----- SUPPLIED INFORMATION
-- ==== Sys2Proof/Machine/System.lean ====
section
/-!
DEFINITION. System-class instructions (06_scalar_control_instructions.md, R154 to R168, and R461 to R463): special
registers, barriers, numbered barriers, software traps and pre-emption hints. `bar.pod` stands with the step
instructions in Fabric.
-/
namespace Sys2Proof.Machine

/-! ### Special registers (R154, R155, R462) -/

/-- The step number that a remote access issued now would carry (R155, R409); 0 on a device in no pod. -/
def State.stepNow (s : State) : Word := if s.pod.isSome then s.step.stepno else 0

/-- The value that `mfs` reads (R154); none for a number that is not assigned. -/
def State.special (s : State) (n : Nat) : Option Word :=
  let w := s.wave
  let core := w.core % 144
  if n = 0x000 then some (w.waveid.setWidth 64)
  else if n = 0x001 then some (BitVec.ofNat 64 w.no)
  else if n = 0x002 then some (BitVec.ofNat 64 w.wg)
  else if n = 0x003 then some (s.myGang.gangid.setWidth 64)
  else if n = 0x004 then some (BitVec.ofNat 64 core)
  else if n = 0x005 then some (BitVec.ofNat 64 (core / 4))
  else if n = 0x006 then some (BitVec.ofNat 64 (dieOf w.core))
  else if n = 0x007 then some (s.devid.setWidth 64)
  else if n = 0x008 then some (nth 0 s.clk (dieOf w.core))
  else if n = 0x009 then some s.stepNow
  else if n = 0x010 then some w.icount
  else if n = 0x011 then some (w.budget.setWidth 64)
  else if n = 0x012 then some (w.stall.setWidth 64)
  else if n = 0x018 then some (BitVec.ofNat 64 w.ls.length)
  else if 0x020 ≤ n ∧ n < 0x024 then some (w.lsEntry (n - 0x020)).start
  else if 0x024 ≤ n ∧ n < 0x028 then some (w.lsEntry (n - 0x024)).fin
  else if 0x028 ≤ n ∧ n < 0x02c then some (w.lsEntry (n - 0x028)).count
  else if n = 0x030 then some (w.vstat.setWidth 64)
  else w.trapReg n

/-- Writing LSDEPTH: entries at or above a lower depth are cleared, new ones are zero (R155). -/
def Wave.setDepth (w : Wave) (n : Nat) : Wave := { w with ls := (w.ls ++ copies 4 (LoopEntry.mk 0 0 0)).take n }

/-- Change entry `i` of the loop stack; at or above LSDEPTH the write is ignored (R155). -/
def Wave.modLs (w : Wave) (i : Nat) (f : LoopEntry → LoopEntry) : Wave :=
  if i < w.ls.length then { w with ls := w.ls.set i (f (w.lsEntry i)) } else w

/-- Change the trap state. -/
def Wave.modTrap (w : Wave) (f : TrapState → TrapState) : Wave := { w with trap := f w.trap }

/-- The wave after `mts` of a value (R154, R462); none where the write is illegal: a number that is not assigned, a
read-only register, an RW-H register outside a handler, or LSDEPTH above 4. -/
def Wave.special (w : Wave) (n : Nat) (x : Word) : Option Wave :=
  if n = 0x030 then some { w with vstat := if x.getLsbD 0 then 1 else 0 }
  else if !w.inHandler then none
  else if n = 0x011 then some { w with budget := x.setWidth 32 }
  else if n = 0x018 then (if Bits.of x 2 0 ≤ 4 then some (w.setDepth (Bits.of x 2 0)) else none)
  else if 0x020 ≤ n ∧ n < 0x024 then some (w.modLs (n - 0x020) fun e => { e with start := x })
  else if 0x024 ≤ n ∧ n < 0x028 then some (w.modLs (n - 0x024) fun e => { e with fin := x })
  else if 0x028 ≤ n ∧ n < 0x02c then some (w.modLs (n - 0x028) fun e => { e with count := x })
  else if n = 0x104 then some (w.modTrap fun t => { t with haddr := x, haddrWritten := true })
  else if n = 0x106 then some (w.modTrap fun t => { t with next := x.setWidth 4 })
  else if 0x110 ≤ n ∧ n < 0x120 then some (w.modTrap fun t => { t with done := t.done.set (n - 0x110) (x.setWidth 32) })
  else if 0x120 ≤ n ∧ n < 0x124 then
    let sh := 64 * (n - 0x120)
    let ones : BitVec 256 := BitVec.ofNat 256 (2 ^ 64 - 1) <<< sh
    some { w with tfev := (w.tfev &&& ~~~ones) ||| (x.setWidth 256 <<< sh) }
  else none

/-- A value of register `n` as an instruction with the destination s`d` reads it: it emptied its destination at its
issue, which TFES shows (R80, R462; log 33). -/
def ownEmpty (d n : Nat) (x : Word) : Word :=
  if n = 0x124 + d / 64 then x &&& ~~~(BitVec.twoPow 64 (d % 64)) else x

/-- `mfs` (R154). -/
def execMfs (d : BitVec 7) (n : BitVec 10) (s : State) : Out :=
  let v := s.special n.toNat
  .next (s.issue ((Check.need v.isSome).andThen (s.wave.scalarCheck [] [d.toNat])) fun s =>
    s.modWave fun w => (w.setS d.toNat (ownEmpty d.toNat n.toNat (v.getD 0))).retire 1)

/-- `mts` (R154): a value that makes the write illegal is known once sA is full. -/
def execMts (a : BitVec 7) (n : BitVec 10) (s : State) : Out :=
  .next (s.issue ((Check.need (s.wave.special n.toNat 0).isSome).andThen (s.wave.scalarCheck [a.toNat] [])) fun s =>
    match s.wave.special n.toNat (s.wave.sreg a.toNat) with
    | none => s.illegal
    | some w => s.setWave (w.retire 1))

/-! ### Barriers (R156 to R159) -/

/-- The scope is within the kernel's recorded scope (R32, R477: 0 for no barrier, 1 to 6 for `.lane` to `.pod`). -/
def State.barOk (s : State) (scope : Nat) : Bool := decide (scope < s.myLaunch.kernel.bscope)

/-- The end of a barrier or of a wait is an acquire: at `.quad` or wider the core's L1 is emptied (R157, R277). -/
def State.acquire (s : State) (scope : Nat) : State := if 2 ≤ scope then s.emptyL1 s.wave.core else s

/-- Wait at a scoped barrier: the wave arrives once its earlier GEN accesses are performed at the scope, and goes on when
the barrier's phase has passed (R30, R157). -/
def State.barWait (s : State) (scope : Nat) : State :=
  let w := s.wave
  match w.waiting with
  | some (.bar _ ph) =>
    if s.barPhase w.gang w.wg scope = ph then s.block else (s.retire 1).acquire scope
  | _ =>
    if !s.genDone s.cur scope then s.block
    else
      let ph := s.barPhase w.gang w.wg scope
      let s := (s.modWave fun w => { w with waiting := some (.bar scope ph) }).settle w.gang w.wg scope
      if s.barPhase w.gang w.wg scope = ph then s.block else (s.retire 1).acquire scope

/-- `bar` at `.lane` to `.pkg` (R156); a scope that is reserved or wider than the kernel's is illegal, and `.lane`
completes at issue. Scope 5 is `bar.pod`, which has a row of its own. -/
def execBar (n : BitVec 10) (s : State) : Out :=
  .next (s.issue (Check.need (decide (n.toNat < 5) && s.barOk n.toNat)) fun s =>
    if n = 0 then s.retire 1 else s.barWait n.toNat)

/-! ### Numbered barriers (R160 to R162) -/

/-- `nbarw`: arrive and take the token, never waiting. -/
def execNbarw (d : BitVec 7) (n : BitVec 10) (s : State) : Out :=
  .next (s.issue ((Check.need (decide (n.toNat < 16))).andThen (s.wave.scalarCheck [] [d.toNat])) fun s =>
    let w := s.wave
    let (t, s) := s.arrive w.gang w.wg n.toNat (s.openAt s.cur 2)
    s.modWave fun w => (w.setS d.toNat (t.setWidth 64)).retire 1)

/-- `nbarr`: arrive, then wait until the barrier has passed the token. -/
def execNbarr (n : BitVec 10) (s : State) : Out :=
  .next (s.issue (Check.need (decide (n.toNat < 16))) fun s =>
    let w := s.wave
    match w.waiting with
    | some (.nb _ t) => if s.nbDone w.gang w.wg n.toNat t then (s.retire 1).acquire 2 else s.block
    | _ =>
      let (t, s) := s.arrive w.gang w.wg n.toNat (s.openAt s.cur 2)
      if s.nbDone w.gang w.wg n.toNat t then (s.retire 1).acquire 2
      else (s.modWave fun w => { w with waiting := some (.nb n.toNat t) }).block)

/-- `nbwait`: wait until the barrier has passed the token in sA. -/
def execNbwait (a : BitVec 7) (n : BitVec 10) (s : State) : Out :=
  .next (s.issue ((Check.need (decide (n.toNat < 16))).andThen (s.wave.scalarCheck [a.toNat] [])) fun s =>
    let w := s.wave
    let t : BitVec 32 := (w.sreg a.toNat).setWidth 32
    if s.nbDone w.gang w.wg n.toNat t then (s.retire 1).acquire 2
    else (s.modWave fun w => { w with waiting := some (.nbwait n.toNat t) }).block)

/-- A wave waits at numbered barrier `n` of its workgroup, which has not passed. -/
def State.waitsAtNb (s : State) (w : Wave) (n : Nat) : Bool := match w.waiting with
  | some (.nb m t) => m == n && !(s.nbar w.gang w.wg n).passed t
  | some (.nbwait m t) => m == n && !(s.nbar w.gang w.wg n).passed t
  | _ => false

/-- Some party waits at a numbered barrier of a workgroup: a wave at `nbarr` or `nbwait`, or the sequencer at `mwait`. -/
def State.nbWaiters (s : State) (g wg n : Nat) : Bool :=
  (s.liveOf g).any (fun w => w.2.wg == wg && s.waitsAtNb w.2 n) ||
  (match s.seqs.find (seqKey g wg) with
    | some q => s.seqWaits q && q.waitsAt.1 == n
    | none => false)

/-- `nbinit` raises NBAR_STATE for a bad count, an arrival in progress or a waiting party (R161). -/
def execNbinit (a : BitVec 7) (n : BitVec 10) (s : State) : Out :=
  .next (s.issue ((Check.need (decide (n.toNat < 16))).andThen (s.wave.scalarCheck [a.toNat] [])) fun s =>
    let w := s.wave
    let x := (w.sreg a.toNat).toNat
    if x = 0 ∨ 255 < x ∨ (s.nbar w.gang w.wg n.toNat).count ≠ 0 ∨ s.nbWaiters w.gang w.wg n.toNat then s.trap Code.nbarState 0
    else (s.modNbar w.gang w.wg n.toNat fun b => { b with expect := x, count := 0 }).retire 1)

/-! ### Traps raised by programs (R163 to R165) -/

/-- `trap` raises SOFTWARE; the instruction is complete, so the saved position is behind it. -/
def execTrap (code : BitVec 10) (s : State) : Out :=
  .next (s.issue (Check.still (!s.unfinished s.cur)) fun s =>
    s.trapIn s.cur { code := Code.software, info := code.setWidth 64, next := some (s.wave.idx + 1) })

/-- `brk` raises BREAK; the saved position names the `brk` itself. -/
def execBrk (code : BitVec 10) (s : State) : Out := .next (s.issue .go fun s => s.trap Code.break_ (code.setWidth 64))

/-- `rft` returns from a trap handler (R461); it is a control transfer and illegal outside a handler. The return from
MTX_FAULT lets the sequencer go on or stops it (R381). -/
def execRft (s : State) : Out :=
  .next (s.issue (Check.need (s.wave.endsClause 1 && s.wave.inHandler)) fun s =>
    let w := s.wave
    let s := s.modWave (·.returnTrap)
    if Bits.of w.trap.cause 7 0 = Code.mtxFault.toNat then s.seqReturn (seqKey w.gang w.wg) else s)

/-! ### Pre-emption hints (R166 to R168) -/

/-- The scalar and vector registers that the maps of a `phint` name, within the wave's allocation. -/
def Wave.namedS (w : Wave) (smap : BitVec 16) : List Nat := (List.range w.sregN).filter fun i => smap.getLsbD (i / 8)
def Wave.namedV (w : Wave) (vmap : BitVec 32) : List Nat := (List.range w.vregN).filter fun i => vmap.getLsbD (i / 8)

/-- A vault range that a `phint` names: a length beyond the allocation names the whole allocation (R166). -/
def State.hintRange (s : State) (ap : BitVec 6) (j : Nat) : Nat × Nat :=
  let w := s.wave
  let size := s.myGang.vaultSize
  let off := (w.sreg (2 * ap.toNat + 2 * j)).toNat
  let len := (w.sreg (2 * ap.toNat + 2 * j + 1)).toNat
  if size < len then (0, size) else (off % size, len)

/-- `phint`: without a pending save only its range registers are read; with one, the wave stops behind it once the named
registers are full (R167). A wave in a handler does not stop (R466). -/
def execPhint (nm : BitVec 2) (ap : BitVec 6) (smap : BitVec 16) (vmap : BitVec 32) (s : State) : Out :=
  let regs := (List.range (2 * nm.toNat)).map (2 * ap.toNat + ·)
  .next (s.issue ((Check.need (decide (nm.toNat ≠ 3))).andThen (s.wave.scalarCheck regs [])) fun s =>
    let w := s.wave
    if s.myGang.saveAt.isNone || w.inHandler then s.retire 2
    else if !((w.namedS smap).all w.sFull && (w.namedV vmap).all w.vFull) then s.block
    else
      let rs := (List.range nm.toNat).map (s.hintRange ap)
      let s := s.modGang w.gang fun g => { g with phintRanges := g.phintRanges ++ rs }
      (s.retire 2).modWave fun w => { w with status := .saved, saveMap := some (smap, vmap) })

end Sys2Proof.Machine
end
----------
> _WHAT TO WORK ON_
Could you copy exactly the lines from the first line of the records above through the line containing "else if n = 0x001", both included, and nothing else?

> _TASK SOLUTION_
-- ==== Sys2Proof/Machine/System.lean ====
section
/-!
DEFINITION. System-class instructions (06_scalar_control_instructions.md, R154 to R168, and R461 to R463): special
registers, barriers, numbered barriers, software traps and pre-emption hints. `bar.pod` stands with the step
instructions in Fabric.
-/
namespace Sys2Proof.Machine

/-! ### Special registers (R154, R155, R462) -/

/-- The step number that a remote access issued now would carry (R155, R409); 0 on a device in no pod. -/
def State.stepNow (s : State) : Word := if s.pod.isSome then s.step.stepno else 0

/-- The value that `mfs` reads (R154); none for a number that is not assigned. -/
def State.special (s : State) (n : Nat) : Option Word :=
  let w := s.wave
  let core := w.core % 144
  if n = 0x000 then some (w.waveid.setWidth 64)
  else if n = 0x001 then some (BitVec.ofNat 64 w.no)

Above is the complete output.